TASK MATERIAL section start

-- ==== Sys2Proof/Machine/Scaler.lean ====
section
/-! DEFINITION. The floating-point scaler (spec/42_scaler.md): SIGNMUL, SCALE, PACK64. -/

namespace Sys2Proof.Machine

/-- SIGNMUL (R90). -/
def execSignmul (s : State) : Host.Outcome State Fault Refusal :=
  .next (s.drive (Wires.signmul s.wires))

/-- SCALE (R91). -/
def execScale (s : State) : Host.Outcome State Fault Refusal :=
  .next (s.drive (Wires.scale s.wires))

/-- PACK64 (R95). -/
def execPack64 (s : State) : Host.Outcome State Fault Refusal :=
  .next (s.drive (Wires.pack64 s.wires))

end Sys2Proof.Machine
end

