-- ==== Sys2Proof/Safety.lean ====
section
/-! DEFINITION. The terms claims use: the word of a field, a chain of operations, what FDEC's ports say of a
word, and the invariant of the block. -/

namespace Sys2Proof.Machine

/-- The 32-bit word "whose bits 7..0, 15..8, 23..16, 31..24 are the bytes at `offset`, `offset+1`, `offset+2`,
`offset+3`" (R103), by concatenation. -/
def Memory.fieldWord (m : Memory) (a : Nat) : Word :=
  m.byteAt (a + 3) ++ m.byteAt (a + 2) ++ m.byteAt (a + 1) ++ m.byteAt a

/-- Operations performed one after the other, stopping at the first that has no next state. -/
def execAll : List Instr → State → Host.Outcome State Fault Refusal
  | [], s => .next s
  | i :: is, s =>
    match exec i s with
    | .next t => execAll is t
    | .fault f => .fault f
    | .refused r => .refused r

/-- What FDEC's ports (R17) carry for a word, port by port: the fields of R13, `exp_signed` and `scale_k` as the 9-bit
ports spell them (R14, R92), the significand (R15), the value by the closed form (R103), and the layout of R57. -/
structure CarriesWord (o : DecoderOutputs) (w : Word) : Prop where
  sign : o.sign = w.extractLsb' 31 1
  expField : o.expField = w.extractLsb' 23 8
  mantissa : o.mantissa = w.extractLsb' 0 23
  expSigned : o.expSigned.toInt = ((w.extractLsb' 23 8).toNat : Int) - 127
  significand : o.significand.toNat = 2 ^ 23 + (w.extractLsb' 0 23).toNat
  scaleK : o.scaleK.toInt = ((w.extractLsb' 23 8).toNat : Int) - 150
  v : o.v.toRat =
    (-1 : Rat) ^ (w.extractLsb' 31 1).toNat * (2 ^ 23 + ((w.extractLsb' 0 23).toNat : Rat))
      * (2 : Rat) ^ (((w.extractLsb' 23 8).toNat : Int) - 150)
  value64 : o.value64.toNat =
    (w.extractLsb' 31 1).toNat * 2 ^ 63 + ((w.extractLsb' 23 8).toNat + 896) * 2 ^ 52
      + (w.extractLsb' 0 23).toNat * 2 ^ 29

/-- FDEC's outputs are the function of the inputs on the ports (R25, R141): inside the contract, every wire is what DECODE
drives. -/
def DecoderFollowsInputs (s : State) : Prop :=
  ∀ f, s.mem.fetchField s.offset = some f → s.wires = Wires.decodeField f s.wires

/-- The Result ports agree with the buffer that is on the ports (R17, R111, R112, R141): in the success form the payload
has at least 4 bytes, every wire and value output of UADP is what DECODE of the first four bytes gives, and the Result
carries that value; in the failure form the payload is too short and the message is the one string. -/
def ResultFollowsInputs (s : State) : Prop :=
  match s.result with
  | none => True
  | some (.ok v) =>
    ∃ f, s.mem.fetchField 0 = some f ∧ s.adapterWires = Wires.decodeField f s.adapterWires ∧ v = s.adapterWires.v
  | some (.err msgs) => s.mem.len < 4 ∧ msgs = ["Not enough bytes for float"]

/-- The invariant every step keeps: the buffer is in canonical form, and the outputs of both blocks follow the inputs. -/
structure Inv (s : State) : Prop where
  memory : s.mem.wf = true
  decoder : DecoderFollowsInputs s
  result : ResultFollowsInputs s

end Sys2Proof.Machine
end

TASK MATERIAL section end
TASK MATERIAL section start

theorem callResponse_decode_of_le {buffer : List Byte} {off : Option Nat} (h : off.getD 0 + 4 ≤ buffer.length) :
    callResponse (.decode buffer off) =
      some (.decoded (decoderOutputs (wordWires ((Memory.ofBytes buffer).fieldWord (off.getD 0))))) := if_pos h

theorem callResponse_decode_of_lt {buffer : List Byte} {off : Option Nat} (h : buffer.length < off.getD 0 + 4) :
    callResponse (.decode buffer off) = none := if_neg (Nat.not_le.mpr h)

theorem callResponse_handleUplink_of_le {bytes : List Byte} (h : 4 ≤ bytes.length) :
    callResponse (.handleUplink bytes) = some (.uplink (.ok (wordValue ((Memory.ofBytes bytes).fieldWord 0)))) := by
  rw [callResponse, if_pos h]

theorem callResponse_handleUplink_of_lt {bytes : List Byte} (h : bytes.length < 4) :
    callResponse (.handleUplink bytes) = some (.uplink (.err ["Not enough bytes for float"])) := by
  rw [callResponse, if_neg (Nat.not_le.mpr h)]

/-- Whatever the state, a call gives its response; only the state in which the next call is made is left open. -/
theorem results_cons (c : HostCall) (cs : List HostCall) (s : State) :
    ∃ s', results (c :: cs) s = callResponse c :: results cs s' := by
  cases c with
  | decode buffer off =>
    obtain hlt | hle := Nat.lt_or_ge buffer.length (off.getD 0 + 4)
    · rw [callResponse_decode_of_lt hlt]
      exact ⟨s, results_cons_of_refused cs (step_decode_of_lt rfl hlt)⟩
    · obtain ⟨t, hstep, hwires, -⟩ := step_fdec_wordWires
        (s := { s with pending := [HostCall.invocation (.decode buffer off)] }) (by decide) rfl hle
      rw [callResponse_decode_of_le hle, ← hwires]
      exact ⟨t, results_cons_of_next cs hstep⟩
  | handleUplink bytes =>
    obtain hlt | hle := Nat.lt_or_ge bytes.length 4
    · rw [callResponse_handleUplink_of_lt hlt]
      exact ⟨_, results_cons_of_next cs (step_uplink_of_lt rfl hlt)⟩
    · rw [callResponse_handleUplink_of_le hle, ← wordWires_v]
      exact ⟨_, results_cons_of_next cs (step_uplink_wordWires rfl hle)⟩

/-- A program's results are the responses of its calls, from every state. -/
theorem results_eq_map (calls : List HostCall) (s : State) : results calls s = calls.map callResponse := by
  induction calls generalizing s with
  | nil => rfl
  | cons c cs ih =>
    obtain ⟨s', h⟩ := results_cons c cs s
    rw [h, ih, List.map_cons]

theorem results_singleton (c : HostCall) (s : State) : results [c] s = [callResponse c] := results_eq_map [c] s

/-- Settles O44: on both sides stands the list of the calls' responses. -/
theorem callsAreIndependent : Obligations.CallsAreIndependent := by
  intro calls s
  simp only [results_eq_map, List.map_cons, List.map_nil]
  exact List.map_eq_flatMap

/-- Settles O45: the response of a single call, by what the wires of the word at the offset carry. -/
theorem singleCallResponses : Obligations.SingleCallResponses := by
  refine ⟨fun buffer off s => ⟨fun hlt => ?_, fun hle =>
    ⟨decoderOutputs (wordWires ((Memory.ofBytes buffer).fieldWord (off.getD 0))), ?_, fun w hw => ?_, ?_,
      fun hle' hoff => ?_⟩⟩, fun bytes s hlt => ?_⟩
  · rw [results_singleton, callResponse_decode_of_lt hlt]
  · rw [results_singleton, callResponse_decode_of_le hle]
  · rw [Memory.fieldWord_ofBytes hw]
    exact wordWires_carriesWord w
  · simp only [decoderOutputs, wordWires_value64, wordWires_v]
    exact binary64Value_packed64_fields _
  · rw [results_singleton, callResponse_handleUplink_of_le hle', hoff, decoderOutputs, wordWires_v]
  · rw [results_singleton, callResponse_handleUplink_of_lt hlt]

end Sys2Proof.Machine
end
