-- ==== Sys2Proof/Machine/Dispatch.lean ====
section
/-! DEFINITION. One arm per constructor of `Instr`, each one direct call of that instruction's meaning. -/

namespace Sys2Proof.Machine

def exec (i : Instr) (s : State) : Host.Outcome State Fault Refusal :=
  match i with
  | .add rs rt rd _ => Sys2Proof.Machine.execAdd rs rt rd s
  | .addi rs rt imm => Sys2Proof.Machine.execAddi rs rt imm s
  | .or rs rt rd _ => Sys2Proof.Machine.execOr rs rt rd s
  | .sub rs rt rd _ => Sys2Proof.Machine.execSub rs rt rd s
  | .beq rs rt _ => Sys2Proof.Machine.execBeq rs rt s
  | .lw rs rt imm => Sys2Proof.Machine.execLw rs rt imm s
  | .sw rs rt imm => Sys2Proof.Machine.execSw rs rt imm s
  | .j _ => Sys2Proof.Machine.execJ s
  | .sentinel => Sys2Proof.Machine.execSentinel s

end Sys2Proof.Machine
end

TASK MATERIAL section end
TASK MATERIAL section start

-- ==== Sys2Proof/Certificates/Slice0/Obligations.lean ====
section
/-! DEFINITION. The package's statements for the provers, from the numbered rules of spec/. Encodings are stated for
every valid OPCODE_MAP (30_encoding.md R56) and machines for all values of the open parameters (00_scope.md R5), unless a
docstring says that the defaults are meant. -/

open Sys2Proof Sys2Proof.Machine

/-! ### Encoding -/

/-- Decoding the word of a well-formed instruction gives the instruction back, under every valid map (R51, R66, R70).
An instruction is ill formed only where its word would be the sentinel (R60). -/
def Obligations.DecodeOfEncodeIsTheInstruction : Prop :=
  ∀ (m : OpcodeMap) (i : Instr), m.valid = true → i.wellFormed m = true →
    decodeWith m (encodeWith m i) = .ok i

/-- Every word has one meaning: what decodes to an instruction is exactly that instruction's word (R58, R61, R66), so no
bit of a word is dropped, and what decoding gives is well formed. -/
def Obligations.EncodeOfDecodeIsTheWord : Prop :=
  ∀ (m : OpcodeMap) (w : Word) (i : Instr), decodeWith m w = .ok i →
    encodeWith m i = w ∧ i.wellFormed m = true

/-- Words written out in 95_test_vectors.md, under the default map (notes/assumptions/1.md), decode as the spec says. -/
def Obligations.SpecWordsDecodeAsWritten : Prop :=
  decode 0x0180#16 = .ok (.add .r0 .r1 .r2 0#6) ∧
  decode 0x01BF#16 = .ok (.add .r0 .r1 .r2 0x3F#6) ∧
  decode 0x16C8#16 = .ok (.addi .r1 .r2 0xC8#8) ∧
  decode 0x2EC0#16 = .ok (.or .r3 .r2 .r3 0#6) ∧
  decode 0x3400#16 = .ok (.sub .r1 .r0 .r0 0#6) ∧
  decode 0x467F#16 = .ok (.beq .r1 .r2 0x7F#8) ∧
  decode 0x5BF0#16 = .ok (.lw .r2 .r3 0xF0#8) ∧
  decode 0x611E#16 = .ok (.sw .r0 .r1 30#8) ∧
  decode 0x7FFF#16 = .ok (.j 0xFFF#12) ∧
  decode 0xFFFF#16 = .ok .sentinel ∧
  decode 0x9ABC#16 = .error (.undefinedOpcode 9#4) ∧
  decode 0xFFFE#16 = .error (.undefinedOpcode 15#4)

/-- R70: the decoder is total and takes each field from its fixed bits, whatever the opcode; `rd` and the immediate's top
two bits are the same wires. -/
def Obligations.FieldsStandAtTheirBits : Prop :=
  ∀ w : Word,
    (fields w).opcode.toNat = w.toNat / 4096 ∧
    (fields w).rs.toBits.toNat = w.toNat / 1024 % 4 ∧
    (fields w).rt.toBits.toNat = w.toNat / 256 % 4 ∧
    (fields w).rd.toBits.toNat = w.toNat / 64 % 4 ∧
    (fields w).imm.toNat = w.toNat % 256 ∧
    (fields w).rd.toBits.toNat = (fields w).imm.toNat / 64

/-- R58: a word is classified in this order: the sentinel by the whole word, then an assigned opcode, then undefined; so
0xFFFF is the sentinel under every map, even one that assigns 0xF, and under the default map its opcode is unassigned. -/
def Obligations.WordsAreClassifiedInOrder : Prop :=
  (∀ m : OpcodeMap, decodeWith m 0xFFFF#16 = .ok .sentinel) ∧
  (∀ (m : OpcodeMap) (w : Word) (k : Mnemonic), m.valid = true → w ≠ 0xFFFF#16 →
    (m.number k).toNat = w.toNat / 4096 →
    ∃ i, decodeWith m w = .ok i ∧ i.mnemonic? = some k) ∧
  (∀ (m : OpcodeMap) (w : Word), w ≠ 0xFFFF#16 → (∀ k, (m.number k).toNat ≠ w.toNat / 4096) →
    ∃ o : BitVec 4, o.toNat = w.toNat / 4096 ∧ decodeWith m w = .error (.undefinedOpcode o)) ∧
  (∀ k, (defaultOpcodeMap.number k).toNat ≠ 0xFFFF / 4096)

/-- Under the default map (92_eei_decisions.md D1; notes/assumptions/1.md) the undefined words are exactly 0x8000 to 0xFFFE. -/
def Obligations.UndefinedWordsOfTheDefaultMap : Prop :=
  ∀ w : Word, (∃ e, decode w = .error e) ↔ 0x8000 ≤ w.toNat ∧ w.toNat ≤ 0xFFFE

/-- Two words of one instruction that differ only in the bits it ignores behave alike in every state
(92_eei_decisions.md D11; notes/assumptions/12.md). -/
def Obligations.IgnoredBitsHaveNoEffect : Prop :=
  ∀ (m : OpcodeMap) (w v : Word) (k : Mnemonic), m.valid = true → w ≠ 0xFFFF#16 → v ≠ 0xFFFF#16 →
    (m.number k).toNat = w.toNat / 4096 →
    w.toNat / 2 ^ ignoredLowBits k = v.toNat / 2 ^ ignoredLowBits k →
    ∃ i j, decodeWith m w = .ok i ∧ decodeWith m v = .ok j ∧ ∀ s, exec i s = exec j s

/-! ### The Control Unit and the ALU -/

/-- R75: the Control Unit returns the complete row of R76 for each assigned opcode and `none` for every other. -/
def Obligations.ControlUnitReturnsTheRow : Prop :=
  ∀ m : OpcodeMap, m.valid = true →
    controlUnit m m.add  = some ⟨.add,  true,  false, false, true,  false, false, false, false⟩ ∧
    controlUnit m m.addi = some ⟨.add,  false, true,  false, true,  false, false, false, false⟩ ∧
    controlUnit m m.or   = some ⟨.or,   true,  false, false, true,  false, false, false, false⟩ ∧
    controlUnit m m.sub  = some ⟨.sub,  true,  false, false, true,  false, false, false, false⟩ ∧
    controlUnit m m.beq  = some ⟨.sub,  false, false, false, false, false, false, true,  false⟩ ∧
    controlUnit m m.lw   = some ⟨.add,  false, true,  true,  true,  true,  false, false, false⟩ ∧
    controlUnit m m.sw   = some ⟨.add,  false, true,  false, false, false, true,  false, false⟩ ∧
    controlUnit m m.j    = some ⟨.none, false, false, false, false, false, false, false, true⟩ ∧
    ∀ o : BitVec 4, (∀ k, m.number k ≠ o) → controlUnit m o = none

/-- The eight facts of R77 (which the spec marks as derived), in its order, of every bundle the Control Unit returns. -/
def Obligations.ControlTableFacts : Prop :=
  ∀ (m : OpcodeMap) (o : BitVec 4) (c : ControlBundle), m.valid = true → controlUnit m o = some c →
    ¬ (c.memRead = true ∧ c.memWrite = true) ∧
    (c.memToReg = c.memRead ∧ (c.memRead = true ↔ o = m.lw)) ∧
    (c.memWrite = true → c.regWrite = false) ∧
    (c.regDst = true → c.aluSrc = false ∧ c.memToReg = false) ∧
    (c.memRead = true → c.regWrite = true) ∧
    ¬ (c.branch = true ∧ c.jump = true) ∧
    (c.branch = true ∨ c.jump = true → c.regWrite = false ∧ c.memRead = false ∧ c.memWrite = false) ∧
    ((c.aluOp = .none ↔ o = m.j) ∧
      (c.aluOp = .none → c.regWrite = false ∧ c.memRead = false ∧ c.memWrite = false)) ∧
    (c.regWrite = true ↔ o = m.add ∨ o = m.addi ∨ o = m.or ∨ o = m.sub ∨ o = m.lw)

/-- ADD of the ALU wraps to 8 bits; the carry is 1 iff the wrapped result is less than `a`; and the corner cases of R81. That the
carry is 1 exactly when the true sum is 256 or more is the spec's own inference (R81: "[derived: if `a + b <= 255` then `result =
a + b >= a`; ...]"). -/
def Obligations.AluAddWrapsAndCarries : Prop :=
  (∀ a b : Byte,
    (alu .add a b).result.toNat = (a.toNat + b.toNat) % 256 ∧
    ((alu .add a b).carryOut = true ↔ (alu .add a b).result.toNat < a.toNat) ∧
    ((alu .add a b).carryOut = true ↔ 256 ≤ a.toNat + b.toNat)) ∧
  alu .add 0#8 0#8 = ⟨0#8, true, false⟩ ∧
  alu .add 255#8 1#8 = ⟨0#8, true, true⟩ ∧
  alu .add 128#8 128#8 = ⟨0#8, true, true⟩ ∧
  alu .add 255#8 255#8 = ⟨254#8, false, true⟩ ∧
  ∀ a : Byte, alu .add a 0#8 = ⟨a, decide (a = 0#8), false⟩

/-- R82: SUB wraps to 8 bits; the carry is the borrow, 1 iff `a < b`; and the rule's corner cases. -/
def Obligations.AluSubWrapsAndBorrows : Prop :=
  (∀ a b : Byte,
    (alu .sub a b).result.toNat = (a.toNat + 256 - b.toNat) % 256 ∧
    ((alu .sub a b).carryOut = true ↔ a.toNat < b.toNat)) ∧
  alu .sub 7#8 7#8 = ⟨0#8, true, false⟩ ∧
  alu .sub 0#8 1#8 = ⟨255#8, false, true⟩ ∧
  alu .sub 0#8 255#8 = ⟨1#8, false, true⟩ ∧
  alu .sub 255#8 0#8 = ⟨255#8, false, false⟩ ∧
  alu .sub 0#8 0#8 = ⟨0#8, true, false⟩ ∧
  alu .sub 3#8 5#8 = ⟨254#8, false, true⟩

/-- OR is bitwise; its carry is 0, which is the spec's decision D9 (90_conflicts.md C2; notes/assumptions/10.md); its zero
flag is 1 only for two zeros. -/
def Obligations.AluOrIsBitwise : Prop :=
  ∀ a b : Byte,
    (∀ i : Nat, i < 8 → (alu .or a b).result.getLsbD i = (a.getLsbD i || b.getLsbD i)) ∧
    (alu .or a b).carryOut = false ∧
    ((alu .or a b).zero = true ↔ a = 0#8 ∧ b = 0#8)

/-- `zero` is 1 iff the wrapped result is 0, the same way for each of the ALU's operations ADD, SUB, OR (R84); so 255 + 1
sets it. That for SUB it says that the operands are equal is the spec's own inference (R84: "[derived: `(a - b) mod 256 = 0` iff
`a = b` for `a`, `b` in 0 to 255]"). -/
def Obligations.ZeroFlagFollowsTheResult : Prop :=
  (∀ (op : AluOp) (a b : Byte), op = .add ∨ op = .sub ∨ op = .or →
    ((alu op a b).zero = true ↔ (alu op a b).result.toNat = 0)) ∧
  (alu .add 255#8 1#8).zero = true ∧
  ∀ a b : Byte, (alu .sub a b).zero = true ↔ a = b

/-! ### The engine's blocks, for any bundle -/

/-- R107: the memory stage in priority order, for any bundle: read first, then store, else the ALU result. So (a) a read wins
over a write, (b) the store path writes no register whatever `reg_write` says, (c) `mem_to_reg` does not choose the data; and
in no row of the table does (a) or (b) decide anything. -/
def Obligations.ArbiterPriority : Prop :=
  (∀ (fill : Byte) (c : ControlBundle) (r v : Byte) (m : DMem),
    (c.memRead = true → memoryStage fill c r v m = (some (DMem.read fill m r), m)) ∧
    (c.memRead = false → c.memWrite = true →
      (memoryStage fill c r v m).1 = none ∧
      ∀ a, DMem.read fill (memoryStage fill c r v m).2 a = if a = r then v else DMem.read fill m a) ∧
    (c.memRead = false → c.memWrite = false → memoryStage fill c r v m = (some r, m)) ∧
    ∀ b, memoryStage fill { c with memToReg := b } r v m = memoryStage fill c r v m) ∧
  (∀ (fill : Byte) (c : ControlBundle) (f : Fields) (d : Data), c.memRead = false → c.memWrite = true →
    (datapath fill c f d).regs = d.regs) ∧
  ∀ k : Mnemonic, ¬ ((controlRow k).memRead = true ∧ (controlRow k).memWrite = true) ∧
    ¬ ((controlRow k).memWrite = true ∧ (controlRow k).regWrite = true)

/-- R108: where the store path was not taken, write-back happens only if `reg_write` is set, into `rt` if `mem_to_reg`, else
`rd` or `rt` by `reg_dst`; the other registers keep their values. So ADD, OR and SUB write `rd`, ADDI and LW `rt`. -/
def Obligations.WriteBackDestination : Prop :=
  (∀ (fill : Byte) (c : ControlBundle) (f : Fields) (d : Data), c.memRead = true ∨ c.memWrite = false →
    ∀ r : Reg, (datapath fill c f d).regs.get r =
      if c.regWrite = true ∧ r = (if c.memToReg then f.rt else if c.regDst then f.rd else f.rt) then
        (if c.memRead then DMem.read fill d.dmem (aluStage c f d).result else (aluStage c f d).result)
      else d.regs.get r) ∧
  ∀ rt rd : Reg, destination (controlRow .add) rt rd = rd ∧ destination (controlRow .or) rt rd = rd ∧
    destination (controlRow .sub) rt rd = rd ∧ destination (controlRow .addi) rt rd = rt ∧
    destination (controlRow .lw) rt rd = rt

TASK MATERIAL section end

> [EXERCISE GOAL]
Look through the entries above and report each line where the string "same" occurs.

> [SOLUTION FOR THIS PROBLEM]
two bits are the same wires. -/
/-- `zero` is 1 iff the wrapped result is 0, the same way for each of the ALU's operations ADD, SUB, OR (R84); so 255 + 1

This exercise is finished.